━━━ SUPPLIED DATA ━━━
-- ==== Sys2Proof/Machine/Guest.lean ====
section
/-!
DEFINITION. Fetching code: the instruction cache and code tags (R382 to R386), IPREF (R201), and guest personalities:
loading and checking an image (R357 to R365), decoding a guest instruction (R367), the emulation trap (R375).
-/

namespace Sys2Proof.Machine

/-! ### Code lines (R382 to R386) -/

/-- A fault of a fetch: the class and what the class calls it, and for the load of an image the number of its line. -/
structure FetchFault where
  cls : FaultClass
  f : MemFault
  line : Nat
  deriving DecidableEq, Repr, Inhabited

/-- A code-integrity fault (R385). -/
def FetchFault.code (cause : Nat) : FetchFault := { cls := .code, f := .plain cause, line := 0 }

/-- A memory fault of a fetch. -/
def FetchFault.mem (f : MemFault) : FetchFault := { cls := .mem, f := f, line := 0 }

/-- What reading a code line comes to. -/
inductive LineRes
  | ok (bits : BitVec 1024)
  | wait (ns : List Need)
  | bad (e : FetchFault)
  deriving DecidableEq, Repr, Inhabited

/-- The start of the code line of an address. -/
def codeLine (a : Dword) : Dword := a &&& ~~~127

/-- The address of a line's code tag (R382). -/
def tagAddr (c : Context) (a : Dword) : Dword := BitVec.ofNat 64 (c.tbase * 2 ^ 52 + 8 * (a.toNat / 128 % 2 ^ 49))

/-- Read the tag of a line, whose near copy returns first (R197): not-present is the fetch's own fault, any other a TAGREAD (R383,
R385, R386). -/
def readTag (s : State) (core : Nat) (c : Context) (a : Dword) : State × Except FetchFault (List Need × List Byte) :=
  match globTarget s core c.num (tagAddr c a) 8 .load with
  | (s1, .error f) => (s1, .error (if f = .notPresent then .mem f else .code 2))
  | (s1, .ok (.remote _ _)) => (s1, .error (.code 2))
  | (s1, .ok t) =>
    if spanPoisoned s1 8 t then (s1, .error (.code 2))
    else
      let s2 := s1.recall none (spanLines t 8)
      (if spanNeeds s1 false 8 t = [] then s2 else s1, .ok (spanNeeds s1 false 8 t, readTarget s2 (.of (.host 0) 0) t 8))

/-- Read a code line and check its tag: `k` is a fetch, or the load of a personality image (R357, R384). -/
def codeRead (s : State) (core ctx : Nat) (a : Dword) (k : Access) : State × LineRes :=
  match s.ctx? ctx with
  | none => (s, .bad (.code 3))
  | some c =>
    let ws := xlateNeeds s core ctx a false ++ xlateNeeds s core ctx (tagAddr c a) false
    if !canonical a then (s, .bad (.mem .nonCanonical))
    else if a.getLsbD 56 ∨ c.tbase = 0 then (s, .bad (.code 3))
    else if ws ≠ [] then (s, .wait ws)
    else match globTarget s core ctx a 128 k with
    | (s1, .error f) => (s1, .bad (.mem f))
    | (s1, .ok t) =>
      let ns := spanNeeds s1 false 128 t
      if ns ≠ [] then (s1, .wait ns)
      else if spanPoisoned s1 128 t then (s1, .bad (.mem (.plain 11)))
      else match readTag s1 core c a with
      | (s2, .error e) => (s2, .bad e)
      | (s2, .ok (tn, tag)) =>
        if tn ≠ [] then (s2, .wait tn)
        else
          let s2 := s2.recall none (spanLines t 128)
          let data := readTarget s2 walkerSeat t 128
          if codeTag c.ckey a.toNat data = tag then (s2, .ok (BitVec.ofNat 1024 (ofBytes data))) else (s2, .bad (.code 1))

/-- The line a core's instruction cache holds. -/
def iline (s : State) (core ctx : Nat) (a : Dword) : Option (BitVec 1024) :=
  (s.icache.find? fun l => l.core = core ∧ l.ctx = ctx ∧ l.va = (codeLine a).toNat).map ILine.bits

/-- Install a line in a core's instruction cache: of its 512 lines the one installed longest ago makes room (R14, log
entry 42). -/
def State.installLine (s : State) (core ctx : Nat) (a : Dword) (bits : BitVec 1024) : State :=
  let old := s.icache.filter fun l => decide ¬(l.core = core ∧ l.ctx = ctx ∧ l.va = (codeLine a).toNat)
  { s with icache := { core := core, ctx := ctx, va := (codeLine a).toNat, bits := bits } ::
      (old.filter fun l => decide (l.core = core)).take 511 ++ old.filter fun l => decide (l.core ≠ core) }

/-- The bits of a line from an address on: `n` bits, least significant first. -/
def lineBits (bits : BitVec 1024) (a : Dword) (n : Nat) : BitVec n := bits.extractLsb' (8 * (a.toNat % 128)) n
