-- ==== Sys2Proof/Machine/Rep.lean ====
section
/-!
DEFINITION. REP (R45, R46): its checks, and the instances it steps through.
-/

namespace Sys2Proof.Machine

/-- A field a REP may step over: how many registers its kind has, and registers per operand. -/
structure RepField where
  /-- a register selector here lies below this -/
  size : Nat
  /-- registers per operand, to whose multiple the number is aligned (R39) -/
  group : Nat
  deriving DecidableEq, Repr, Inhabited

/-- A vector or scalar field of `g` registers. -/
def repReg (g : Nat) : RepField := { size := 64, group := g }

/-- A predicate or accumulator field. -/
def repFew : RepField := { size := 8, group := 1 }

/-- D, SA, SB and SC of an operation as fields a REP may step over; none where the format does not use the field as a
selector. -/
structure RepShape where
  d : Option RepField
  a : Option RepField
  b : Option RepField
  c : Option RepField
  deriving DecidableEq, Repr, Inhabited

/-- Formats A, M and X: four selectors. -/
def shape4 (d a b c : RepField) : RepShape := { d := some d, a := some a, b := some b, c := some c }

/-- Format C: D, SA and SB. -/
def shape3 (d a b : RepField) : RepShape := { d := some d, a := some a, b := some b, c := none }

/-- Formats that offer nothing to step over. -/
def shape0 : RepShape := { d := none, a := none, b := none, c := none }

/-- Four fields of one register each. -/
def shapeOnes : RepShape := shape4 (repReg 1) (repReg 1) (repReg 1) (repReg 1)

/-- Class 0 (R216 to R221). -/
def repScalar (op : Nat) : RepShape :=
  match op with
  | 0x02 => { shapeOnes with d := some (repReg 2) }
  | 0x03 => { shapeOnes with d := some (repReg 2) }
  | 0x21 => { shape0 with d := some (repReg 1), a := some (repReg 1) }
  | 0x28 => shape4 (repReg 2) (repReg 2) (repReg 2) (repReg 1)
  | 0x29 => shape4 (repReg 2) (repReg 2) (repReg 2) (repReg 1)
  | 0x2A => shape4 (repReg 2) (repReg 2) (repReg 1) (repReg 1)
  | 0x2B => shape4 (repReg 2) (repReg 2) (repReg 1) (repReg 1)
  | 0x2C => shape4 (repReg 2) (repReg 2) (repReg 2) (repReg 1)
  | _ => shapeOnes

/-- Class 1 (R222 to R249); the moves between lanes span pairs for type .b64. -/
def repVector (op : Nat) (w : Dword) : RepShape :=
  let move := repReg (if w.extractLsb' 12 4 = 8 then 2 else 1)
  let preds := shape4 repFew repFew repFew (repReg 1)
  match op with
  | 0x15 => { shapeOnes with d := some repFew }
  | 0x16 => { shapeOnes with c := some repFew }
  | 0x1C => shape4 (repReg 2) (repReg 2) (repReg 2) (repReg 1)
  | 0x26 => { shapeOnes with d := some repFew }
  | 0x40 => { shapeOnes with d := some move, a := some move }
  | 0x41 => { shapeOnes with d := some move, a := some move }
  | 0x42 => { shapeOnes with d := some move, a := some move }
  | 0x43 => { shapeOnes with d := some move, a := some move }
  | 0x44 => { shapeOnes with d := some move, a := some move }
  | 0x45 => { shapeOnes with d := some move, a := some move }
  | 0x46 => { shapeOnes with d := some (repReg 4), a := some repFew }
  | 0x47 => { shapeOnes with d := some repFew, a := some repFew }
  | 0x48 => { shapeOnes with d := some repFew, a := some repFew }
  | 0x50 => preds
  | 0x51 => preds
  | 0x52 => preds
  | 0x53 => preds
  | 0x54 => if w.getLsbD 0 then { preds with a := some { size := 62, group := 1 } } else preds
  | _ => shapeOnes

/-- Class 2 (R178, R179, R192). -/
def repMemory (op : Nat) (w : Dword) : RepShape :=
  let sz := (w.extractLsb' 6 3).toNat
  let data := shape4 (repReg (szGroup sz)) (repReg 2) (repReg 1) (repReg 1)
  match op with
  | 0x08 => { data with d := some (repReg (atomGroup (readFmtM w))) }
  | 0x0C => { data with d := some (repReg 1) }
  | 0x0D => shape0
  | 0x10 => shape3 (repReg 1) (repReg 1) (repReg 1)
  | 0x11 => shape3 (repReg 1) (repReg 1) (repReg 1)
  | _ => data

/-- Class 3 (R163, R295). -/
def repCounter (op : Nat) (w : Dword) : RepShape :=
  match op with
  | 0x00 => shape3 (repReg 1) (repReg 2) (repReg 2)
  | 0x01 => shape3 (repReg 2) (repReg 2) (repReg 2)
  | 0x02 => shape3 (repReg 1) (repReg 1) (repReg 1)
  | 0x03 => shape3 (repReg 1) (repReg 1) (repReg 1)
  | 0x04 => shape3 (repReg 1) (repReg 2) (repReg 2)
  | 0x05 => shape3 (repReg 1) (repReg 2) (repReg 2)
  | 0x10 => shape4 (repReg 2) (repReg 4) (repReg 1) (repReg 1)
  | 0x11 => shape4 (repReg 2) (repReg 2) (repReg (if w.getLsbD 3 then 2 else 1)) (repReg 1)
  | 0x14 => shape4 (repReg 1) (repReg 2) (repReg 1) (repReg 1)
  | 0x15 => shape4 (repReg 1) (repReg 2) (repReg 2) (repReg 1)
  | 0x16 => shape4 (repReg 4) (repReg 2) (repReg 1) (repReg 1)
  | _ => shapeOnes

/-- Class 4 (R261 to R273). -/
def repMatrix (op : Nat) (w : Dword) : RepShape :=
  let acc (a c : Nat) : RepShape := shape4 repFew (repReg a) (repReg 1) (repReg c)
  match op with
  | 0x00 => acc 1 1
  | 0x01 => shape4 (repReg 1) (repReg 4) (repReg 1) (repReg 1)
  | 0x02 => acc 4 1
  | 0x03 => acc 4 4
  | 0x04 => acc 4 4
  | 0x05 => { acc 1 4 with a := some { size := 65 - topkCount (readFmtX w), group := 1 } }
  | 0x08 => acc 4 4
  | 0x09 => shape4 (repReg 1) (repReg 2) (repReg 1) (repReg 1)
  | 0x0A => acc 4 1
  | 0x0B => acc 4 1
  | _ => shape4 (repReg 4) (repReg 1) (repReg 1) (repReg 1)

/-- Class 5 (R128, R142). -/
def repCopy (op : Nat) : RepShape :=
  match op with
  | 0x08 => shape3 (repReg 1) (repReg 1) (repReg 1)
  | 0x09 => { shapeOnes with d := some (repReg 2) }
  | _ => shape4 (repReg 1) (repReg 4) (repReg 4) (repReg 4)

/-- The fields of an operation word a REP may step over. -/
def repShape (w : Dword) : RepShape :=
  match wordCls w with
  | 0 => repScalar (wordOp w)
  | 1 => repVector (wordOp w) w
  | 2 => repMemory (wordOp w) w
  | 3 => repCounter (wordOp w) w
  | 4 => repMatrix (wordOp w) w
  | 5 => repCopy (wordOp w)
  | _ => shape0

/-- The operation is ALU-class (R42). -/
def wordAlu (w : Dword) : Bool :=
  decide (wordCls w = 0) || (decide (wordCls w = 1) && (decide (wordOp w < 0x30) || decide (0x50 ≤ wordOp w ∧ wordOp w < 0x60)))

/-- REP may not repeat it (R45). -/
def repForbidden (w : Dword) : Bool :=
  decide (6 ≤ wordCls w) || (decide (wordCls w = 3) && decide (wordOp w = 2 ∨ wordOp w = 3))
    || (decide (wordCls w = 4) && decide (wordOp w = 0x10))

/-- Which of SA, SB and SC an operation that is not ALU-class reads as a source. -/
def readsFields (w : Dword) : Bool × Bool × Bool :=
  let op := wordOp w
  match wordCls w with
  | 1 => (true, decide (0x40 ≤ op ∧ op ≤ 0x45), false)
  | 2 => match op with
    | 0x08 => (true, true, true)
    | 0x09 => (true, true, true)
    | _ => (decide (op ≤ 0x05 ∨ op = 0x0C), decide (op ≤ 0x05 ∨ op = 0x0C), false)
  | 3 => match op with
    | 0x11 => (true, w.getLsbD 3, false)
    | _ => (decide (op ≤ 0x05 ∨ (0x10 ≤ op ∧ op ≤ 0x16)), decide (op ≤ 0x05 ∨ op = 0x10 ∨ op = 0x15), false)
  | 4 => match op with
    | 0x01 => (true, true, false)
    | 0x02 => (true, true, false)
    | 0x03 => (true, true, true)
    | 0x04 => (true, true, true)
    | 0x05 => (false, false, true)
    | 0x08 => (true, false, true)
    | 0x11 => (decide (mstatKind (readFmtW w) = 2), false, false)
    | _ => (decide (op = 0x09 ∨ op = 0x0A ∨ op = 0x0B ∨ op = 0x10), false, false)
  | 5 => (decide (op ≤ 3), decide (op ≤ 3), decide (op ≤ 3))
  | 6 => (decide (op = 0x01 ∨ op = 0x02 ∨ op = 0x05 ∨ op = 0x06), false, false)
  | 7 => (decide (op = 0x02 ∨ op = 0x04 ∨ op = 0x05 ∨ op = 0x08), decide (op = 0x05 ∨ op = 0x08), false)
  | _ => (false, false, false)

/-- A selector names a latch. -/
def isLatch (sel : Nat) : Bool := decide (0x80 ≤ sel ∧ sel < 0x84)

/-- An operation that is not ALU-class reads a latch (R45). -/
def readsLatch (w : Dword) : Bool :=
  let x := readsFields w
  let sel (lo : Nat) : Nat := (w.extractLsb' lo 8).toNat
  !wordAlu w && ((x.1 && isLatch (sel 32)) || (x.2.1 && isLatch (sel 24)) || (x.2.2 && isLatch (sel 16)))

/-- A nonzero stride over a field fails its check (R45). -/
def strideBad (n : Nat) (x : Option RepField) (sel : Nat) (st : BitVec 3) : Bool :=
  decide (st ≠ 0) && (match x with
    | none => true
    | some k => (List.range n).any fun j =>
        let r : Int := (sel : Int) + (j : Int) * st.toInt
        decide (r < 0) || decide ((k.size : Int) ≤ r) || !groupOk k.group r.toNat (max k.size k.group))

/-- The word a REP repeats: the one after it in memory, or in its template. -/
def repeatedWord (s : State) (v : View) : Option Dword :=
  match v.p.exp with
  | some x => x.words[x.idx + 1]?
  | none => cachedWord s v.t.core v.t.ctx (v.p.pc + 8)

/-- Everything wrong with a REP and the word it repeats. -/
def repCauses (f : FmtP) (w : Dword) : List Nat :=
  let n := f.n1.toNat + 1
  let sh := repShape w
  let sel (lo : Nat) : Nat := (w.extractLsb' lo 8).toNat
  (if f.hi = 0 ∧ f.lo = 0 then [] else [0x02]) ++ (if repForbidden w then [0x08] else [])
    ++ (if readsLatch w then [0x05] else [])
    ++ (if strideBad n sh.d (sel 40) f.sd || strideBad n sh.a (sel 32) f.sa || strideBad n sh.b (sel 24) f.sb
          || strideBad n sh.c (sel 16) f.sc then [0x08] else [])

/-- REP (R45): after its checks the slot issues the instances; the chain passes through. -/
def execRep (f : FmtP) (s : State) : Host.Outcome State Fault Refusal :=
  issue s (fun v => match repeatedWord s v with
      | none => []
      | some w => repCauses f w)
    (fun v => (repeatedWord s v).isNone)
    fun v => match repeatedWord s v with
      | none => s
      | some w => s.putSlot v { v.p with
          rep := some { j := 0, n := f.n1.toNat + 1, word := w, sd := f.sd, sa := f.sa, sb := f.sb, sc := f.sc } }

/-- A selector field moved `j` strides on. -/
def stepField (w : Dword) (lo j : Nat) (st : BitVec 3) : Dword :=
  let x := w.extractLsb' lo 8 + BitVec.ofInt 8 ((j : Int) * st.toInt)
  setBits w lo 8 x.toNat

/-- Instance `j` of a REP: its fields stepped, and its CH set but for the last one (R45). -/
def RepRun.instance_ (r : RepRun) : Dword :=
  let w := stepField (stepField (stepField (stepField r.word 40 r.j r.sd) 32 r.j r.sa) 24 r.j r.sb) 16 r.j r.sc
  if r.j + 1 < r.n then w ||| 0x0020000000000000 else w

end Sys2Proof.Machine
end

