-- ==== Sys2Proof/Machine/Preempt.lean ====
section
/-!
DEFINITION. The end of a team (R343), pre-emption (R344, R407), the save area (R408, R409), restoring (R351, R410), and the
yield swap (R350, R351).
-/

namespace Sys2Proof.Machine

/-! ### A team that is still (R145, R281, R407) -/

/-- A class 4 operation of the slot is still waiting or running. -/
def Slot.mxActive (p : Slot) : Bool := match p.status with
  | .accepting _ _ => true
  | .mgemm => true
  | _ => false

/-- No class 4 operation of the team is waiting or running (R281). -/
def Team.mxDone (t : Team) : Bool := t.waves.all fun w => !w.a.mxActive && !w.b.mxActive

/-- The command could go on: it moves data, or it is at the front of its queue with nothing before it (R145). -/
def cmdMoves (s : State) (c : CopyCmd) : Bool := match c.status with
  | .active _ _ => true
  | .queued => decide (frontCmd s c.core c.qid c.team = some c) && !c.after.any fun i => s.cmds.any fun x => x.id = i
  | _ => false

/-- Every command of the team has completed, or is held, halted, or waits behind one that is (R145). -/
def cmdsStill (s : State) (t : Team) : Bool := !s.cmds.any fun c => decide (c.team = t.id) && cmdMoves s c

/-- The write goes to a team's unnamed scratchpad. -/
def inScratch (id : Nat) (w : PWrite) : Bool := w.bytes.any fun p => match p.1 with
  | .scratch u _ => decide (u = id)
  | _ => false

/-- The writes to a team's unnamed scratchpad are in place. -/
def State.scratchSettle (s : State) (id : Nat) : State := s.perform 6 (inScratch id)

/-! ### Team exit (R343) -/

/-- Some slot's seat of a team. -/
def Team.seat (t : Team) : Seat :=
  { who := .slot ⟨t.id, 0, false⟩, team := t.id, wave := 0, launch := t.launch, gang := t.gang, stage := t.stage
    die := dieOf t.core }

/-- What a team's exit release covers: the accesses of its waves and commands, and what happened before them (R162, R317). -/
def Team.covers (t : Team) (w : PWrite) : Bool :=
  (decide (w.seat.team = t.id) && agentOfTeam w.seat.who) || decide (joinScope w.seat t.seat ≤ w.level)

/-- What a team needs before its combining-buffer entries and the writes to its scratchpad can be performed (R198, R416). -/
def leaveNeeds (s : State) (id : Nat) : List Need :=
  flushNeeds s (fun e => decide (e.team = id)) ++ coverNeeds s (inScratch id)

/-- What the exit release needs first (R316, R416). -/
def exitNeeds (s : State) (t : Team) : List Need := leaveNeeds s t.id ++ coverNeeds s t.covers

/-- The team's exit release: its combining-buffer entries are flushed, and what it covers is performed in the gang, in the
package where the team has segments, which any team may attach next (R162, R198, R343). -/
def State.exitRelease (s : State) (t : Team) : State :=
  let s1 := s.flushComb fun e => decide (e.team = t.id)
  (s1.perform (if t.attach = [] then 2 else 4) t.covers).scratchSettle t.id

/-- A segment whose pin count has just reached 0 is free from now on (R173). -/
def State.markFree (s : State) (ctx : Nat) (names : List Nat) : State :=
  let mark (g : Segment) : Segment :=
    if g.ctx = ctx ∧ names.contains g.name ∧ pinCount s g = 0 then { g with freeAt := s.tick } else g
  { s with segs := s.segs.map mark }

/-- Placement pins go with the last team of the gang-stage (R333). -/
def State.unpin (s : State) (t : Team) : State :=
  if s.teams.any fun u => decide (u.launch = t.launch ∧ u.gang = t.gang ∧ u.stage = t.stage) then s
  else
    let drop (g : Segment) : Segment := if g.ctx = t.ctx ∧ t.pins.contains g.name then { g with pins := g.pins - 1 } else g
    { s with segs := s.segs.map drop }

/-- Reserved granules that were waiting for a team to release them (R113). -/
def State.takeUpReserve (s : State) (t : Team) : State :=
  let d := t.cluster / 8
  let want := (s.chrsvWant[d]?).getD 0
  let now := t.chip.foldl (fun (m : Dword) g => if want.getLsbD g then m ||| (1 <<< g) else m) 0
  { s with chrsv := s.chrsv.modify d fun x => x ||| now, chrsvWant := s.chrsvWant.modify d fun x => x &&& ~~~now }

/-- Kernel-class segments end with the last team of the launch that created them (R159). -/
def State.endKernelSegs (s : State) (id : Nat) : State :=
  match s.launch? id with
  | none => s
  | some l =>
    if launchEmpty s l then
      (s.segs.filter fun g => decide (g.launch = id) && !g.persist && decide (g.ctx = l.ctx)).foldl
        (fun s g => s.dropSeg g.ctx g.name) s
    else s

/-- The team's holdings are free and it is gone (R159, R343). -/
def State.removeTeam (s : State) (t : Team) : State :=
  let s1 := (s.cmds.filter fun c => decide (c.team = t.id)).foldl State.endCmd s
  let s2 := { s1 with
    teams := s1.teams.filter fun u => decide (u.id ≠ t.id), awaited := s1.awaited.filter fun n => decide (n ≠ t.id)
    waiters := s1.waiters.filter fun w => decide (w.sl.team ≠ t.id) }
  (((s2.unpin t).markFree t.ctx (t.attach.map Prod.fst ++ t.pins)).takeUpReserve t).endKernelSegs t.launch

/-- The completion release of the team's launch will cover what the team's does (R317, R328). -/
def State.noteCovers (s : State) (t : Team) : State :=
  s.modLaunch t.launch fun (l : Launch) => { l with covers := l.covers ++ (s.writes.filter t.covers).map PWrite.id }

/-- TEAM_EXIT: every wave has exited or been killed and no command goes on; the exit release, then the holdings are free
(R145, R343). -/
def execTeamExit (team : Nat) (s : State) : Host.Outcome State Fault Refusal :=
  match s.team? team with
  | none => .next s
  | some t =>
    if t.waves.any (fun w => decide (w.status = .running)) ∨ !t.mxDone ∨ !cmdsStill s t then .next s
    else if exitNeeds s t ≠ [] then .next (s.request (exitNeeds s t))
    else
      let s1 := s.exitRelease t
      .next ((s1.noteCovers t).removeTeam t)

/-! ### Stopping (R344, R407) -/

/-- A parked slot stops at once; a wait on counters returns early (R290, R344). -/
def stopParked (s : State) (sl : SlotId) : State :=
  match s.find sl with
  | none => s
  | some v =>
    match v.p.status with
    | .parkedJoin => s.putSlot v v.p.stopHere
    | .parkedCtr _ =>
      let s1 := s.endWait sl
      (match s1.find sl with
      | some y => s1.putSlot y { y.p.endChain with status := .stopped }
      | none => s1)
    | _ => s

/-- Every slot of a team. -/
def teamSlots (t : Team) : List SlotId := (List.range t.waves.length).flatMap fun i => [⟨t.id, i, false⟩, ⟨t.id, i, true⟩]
━━━
_TASK INSTRUCTIONS_. What is needed is an exact copy of the lines above, from the one containing "(if f.hi = 0" through the one containing "rep := some", with nothing added.

_RESPONSE TO THE EXERCISE_.
  (if f.hi = 0 ∧ f.lo = 0 then [] else [0x02]) ++ (if repForbidden w then [0x08] else [])
    ++ (if readsLatch w then [0x05] else [])
    ++ (if strideBad n sh.d (sel 40) f.sd || strideBad n sh.a (sel 32) f.sa || strideBad n sh.b (sel 24) f.sb
          || strideBad n sh.c (sel 16) f.sc then [0x08] else [])

/-- REP (R45): after its checks the slot issues the instances; the chain passes through. -/
def execRep (f : FmtP) (s : State) : Host.Outcome State Fault Refusal :=
  issue s (fun v => match repeatedWord s v with
      | none => []
      | some w => repCauses f w)
    (fun v => (repeatedWord s v).isNone)
    fun v => match repeatedWord s v with
      | none => s
      | some w => s.putSlot v { v.p with
          rep := some { j := 0, n := f.n1.toNat + 1, word := w, sd := f.sd, sa := f.sa, sb := f.sb, sc := f.sc } }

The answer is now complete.